EXERCISE INSTRUCTIONS: The answer must be the lines from the one containing "def execQInit (s" through the last line of the data below, copied exactly, with nothing else.

PROVIDED DATA:
-- ==== Sys2Proof/Machine/QueueCmds.lean ====
section
/-! DEFINITION. The queue-building commands (rules R110 to R120) and the illegal records (rule R83). -/

namespace Sys2Proof.Machine

/-- Q_INIT (rule R110). -/
def execQInit (s : State) : Host.Outcome State Fault Refusal :=
  .next ((s.withQue { entries := [], storeCount := 0, error := false }).withStatus .ok)

/-- The end of a command that appends: OK, or R_ALLOC (rules R111, R113, R115). -/
def endAppend (appended : Bool × State) : State :=
  if appended.1 then appended.2.withStatus .ok else errorExit none .resource .alloc appended.2

/-- Q_ADD (rules R111 to R114). -/
def execQAdd (instr storeAddr : Word) (s : State) : Host.Outcome State Fault Refusal :=
  .next
    (if s.que.error then errorExit none .resource .queueError s
    else if storeAddr ≠ 0#32 ∧ validStoreAddr s.cfg storeAddr = false then
      errorExit none .illegal .badOperand (s.withQue { s.que with error := true })
    else endAppend (appendEntry { instr := instr, addr := storeAddr } s))

/-- Q_ADD_LI (rules R115 to R118). -/
def execQAddLi (reg : RegNum) (optimize : Bool) (value : Word) (s : State) : Host.Outcome State Fault Refusal :=
  .next
    (if s.que.error then errorExit none .resource .queueError s
    else
      endAppend (appendAll ((liWords s.ses.isa reg optimize value).map fun w => { instr := w, addr := 0#32 }) s))

/-- An illegal command record (rule R83). -/
def illegalCommand (s : State) : State := errorExit none .illegal .illegalCommand s

/-- RESERVED_CMD_9 (rule R83). -/
def execReservedCmd9 (_ : BitVec 28) (s : State) : Host.Outcome State Fault Refusal := .next (illegalCommand s)

/-- RESERVED_CMD_A_B (rule R83). -/
def execReservedCmdAB (_ : BitVec 28) (_ : BitVec 1) (s : State) : Host.Outcome State Fault Refusal :=
  .next (illegalCommand s)

/-- RESERVED_CMD_C_F (rule R83). -/
def execReservedCmdCF (_ : BitVec 28) (_ : BitVec 2) (s : State) : Host.Outcome State Fault Refusal :=
  .next (illegalCommand s)

end Sys2Proof.Machine
end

WRITTEN ANSWER:
def execQInit (s : State) : Host.Outcome State Fault Refusal :=
  .next ((s.withQue { entries := [], storeCount := 0, error := false }).withStatus .ok)

/-- The end of a command that appends: OK, or R_ALLOC (rules R111, R113, R115). -/
def endAppend (appended : Bool × State) : State :=
  if appended.1 then appended.2.withStatus .ok else errorExit none .resource .alloc appended.2

/-- Q_ADD (rules R111 to R114). -/
def execQAdd (instr storeAddr : Word) (s : State) : Host.Outcome State Fault Refusal :=
  .next
    (if s.que.error then errorExit none .resource .queueError s
    else if storeAddr ≠ 0#32 ∧ validStoreAddr s.cfg storeAddr = false then
      errorExit none .illegal .badOperand (s.withQue { s.que with error := true })
    else endAppend (appendEntry { instr := instr, addr := storeAddr } s))

/-- Q_ADD_LI (rules R115 to R118). -/
def execQAddLi (reg : RegNum) (optimize : Bool) (value : Word) (s : State) : Host.Outcome State Fault Refusal :=
  .next
    (if s.que.error then errorExit none .resource .queueError s
    else
      endAppend (appendAll ((liWords s.ses.isa reg optimize value).map fun w => { instr := w, addr := 0#32 }) s))

/-- An illegal command record (rule R83). -/
def illegalCommand (s : State) : State := errorExit none .illegal .illegalCommand s

/-- RESERVED_CMD_9 (rule R83). -/
def execReservedCmd9 (_ : BitVec 28) (s : State) : Host.Outcome State Fault Refusal := .next (illegalCommand s)

/-- RESERVED_CMD_A_B (rule R83). -/
def execReservedCmdAB (_ : BitVec 28) (_ : BitVec 1) (s : State) : Host.Outcome State Fault Refusal :=
  .next (illegalCommand s)

/-- RESERVED_CMD_C_F (rule R83). -/
def execReservedCmdCF (_ : BitVec 28) (_ : BitVec 2) (s : State) : Host.Outcome State Fault Refusal :=
  .next (illegalCommand s)

end Sys2Proof.Machine
end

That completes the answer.